_SOURCE MATERIAL_
/-! ## Time, the recorder and the meter (chapters 11 and 16) -/

/-- PPS_IN_EDGE (R588): the edge is the last, at the instant named. TOD_MESSAGE (R590): a message of the drive's own form (R591) is taken back whole and
waits for its edge; one that is not valid is counted. SOURCE_LOST (R576): the source is neither qualified nor followed. SOURCE_CHANGE (R576): the
better source is followed. HOLDOVER_TRUST_LOST (R571, R573): trust is lost, and the epoch has risen with it. TIME.WALL_SET with no source (R577): the
state is SET, which is trusted. OPTIME_RESERVATION (R568): a block ahead is reserved. PPS_OUT_EDGE (R591): the next whole second's edge leaves.
LEAP_SECOND (R592): the offset has changed by the second announced. PTP (R585, R587): a peer delay request is answered, an Announce makes the port
slave or not, and a master port sends Sync on each of its VLANs. -/
def Obligations.TimeIsKeptAndServed : Prop := ((∀ (s : State) (t : Nat), s.dev.live = true → Completes (.ppsInEdge t) s (fun d => d.time.ppsAt = some d.now ∧ t ≤ d.now ∧
    d.time.tod = none ∧ d.time.todLast = s.dev.time.tod)) ∧
  (∀ (s : State) (msg : Bytes), s.dev.live = true → (∀ m, todOf msg = some m → Completes (.todMessage msg) s (fun d => d.time.tod = some m)) ∧
    (todOf msg = none → Completes (.todMessage msg) s (fun d => d.time.todBad = (s.dev.time.todBad + 1) % 2 ^ 64))) ∧
  (∀ (m : Tod) (acc : Nat), m.seconds < 2 ^ 48 → -32768 ≤ m.utcOffset → m.utcOffset < 32768 → m.flags < 256 → m.clockClass < 256 →
    todOf (todBytes m acc) = some m ∧ (todBytes m acc).length = 24) ∧
  (∀ (s : State) (src : Nat), s.dev.live = true → src ≠ 0 → (tget? src s.dev.time.qualified).isSome = true →
    Completes (.sourceLost src) s (fun d => tget? src d.time.qualified = none ∧ d.time.source ≠ src)) ∧
  (∀ (s : State) (src t : Nat), s.dev.live = true → tget? src s.dev.time.qualified = some t → s.dev.time.source ≠ 0 →
    s.dev.rank src < s.dev.rank s.dev.time.source →
    Completes (.sourceChange src) s (fun d => d.time.source = src ∧ d.time.state = 1 ∧ t + 10000000000 ≤ d.now)) ∧
  (∀ (s : State), s.dev.live = true → s.dev.time.state = 2 → Completes .holdoverTrustLost s (fun d => d.time.state = 3 ∧ d.trusted = false ∧
    (s.dev.trusted = true → d.time.wallEpoch = satAdd 32 s.dev.time.wallEpoch 1)))) ∧
  ((∀ (s : State) (ch sec ns : Nat), s.dev.live = true → s.dev.time.qualified = [] → ns < 1000000000 →
    Completes (.wallSet ch sec ns) s (fun d => d.time.state = 4 ∧ d.trusted = true ∧ Out.attr ch 0x0A10 0 0 ∈ d.out)) ∧
  (∀ (s : State), s.dev.live = true → Completes .optimeReservation s (fun d => (s.dev.now / 2 ^ 36 + 2) * 2 ^ 36 ≤ d.time.opReserved ∧
    d.time.exact = none ∧ d.time.savedWall = s.dev.wallNow)) ∧
  (∀ (s : State), s.dev.live = true → s.dev.time.ppsOutCtl = 2 ∨ (s.dev.time.ppsOutCtl = 1 ∧ s.dev.trusted = true) →
    Completes .ppsOutEdge s (fun d => ∃ acc, Out.pps ((s.dev.wallNow / 1000000000 + 1) * 1000000000) (todBytes {
      seconds := s.dev.wallNow / 1000000000 + 2
      utcOffset := s.dev.time.utcOffset
      flags := b2n s.dev.time.leap61 + 2 * b2n s.dev.time.leap59 + 4 * b2n (s.dev.clockClass == 6) + 8 * b2n (s.dev.time.state == 2 || s.dev.time.state == 3) +
        16 * b2n s.dev.time.utcValid
      clockClass := s.dev.clockClass } acc) ∈ d.out)) ∧
  (∀ (s : State), s.dev.live = true → s.dev.time.leap61 = true ∨ s.dev.time.leap59 = true →
    Completes .leapSecond s (fun d => d.time.utcOffset = s.dev.time.utcOffset + (if s.dev.time.leap61 then 1 else -1) ∧
      d.time.leap61 = false ∧ d.time.leap59 = false)) ∧
  (∀ (s : State) (m : PtpMsg), s.dev.live = true → s.dev.ptpOn m.port = true → (s.dev.ptpVids m.port).contains m.vid = true →
    m.domain = s.dev.time.domain →
    (m.kind = 2 → (s.dev.ptpPort m.port).delay = 1 → (s.dev.prt m.port).link = 4 →
      Completes (.ptpMessage m) s (fun d => Out.port m.port 5 3 [m.vid, m.seq, s.dev.wallNow] (s.dev.fwIp m.port 5 3) none ∈ d.out)) ∧
    (m.kind = 11 → Completes (.ptpMessage m) s (fun d => (d.ptpPort m.port).slave = m.slave))) ∧
  (∀ (s : State) (p : Nat), s.dev.live = true → s.dev.ptpOn p = true → (s.dev.ptpPort p).master = true → s.dev.ptpSource p = false →
    (s.dev.prt p).link = 4 → Completes (.ptpIntervalTransmit p 0) s (fun d => (∀ v ∈ s.dev.ptpVids p,
      Out.port p 5 0 [v, (s.dev.ptpPort p).nextSeq % 65536] (s.dev.fwIp p 5 0) none ∈ d.out) ∧ (d.ptpPort p).nextSeq = (s.dev.ptpPort p).nextSeq + 1)))

/-- The log. STAGING_FLUSH (R776): up to 1,024 staged records are being written. LOG_GROUP_WRITTEN (R776, R785): a log with room has every record of the
group. LOG_FREEZE (R791, R793), LOG_THAW and the 10 s (R794). LOG.CTL (R797): the pinned area, or both areas, are empty. LOG.CURSOR (R787): the window
has the first 64 records from the cursor on. Health and enables. HEALTH_SAVE (R801): the health data are saved. The minute's end (R802): its maxima
have gone into the bins. EVEN.ENABLE (R799): the word is as written, with the bits of the sources that cannot be disabled. -/
def Obligations.LogAndHealth : Prop := ((∀ (s : State) (e : Event) (es : List Event), s.dev.live = true → s.dev.rec_.staging = e :: es → s.dev.rec_.state = 0xE1 →
    s.dev.rec_.writing = 0 → Completes .stagingFlush s (fun d => d.rec_.writing = min 1024 s.dev.rec_.staging.length ∧
      (s.dev.flushDue = false → e.opTime + 100000000 ≤ d.now))) ∧
  (∀ (s : State), s.dev.live = true → s.dev.rec_.writing ≠ 0 → s.dev.rec_.log.length + s.dev.rec_.writing ≤ 16777216 →
    Completes .logGroupWritten s (fun d => ∀ e ∈ s.dev.rec_.staging.take s.dev.rec_.writing, s.dev.rec_.logFloor ≤ e.seq → e ∈ d.rec_.log)) ∧
  (∀ (s : State) (o : Origin) (r : Req), s.dev.Asks o 0x78 r → r.operator = true → s.dev.mod.devState = 0xD5 → s.dev.rec_.state = 0xE1 →
    s.dev.jobIn 0x0A [0xB1, 0xB2] = none → Completes (.logFreeze o) s (fun d => d.rec_.state = 0xE2 ∧ d.rec_.freezeEnd = s.dev.now + 10000000000 ∧
      Out.reply o { echo r.hdr with condVersion := s.dev.headSeq } [] ∈ d.out)) ∧
  (∀ (s : State) (o : Origin) (r : Req), s.dev.Asks o 0x79 r → r.operator = true → s.dev.rec_.state = 0xE2 →
    Completes (.logThaw o) s (fun d => d.rec_.state = 0xE3 ∧ Out.reply o { echo r.hdr with offset := s.dev.rec_.frozenStaged } [] ∈ d.out)) ∧
  (∀ (s : State), s.dev.live = true → s.dev.rec_.state = 0xE2 →
    Completes .logFreezeTimeout s (fun d => d.rec_.state = 0xE3 ∧ s.dev.rec_.freezeEnd ≤ d.now)) ∧
  (∀ (s : State) (ch : Nat), s.dev.live = true → s.dev.rec_.state = 0xE1 →
    Completes (.clearPinned ch) s (fun d => d.rec_.pinned = [] ∧ d.rec_.log = s.dev.rec_.log) ∧
    Completes (.clearAll ch) s (fun d => d.rec_.pinned = [] ∧ d.rec_.log = [])) ∧
  (∀ (s : State) (ch hi cur : Nat), s.dev.live = true → s.dev.rec_.state ≠ 0xE0 → cur = hi % 2 ^ 32 * 2 ^ 32 + s.dev.cursorLow ch % 2 ^ 32 →
    Completes (.logWindowLoad ch hi) s (fun d => (d.logChan ch).cursor = cur ∧ (d.logChan ch).window =
      ((if (s.dev.logChan ch).area = 0 then s.dev.rec_.log else s.dev.rec_.pinned).filter (fun e => decide (cur ≤ e.seq))).take 64))) ∧
  ((∀ (s : State), s.dev.live = true → Completes .healthSave s (fun d => d.healthSaved = d.health ∧
    d.health.savedAt = d.now ∧ s.dev.health.savedAt + 600000000000 ≤ d.now)) ∧
  (∀ (s : State), s.dev.live = true → Completes .tempBinMinute s (fun d => d.health.minuteMax = [] ∧ d.now = (s.dev.now / 60000000000 + 1) * 60000000000)) ∧
  (∀ (s : State) (ch i v : Nat), s.dev.live = true →
    Completes (.eventEnableWrite ch i v) s (fun d => tget? i d.rec_.enable = some (v % 2 ^ 32 ||| protectedMask i))))

/-- The meter. METER_TICK (R593): one more tick is accounted, with its energy. 4 h of an interval (R618) end it. METER.INTERVAL_S (R594): a divisor of
3,600 is taken at the next interval. Recalibration (R603): the weights. METER_READ and METER_ACK (R612 to R614): a read changes no record; an
acknowledgement frees those up to it. -/
def Obligations.MeterWorks : Prop := (∀ (s : State) (e : Nat) (acts : List Activity), s.dev.live = true → Completes (.meterTick e acts) s (fun d =>
    d.meter.lastTick = s.dev.meter.lastTick + 1000000 ∧ d.meter.energyTotalUj = s.dev.meter.energyTotalUj + e ∧ d.meter.lastTick ≤ d.now)) ∧
  (∀ (s : State), s.dev.live = true → s.dev.meter.state = 2 → Completes .meterExtendedEnd s (fun d => d.meter.ticks = 0 ∧
    d.meter.lastTick = s.dev.meter.lastTick + (14400000 - s.dev.meter.ticks) * 1000000)) ∧
  (∀ (s : State) (ch v : Nat), s.dev.live = true → v ≠ 0 → 3600 % v = 0 → Completes (.meterIntervalWrite ch v) s (fun d =>
    d.meter.newInterval = some v ∧ d.meter.closeDue = true ∧ Out.attr ch 0x0B00 0 0 ∈ d.out)) ∧
  (∀ (s : State) (a b c e : Nat × Nat), s.dev.live = true → a.2 ≠ 0 → b.2 ≠ 0 → c.2 ≠ 0 → e.2 ≠ 0 → Completes (.weightRecalibrate a b c e) s (fun d =>
    d.meter.wDie = a.1 / a.2 ∧ d.meter.wHolly = b.1 / b.2 ∧ d.meter.wNet = c.1 / c.2 ∧ d.meter.wLaurel = e.1 / e.2 ∧
    s.dev.meter.recalibratedAt + 60000000000 ≤ d.now)) ∧
  (∀ (s : State) (o : Origin) (r : Req), s.dev.Asks o 0x70 r → r.operator = true → r.hdr.valueLen ≤ 8192 → Completes (.meterRead o) s (fun d =>
    d.meter.held = s.dev.meter.held ∧ d.req? o = none ∧ ∃ h b, Out.reply o h b ∈ d.out ∧ h.status = 0 ∧ h.valueLen = b.length)) ∧
  (∀ (s : State) (o : Origin) (r : Req), s.dev.Asks o 0x71 r → r.operator = true → r.hdr.offset % 2 ^ 48 < s.dev.meter.nextSeq →
    Completes (.meterAck o) s (fun d => d.meter.held = s.dev.meter.held.filter (fun x => r.hdr.offset % 2 ^ 48 < x.seq) ∧ d.req? o = none))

_TASK ITEM_
In the data above, retype exactly and only the lines between the one holding "Out.port p 5" and the one holding "Completes .logGroupWritten s", inclusive.

_RESULT_
      Out.port p 5 0 [v, (s.dev.ptpPort p).nextSeq % 65536] (s.dev.fwIp p 5 0) none ∈ d.out) ∧ (d.ptpPort p).nextSeq = (s.dev.ptpPort p).nextSeq + 1)))

/-- The log. STAGING_FLUSH (R776): up to 1,024 staged records are being written. LOG_GROUP_WRITTEN (R776, R785): a log with room has every record of the
group. LOG_FREEZE (R791, R793), LOG_THAW and the 10 s (R794). LOG.CTL (R797): the pinned area, or both areas, are empty. LOG.CURSOR (R787): the window
has the first 64 records from the cursor on. Health and enables. HEALTH_SAVE (R801): the health data are saved. The minute's end (R802): its maxima
have gone into the bins. EVEN.ENABLE (R799): the word is as written, with the bits of the sources that cannot be disabled. -/
def Obligations.LogAndHealth : Prop := ((∀ (s : State) (e : Event) (es : List Event), s.dev.live = true → s.dev.rec_.staging = e :: es → s.dev.rec_.state = 0xE1 →
    s.dev.rec_.writing = 0 → Completes .stagingFlush s (fun d => d.rec_.writing = min 1024 s.dev.rec_.staging.length ∧
      (s.dev.flushDue = false → e.opTime + 100000000 ≤ d.now))) ∧
  (∀ (s : State), s.dev.live = true → s.dev.rec_.writing ≠ 0 → s.dev.rec_.log.length + s.dev.rec_.writing ≤ 16777216 →
    Completes .logGroupWritten s (fun d => ∀ e ∈ s.dev.rec_.staging.take s.dev.rec_.writing, s.dev.rec_.logFloor ≤ e.seq → e ∈ d.rec_.log)) ∧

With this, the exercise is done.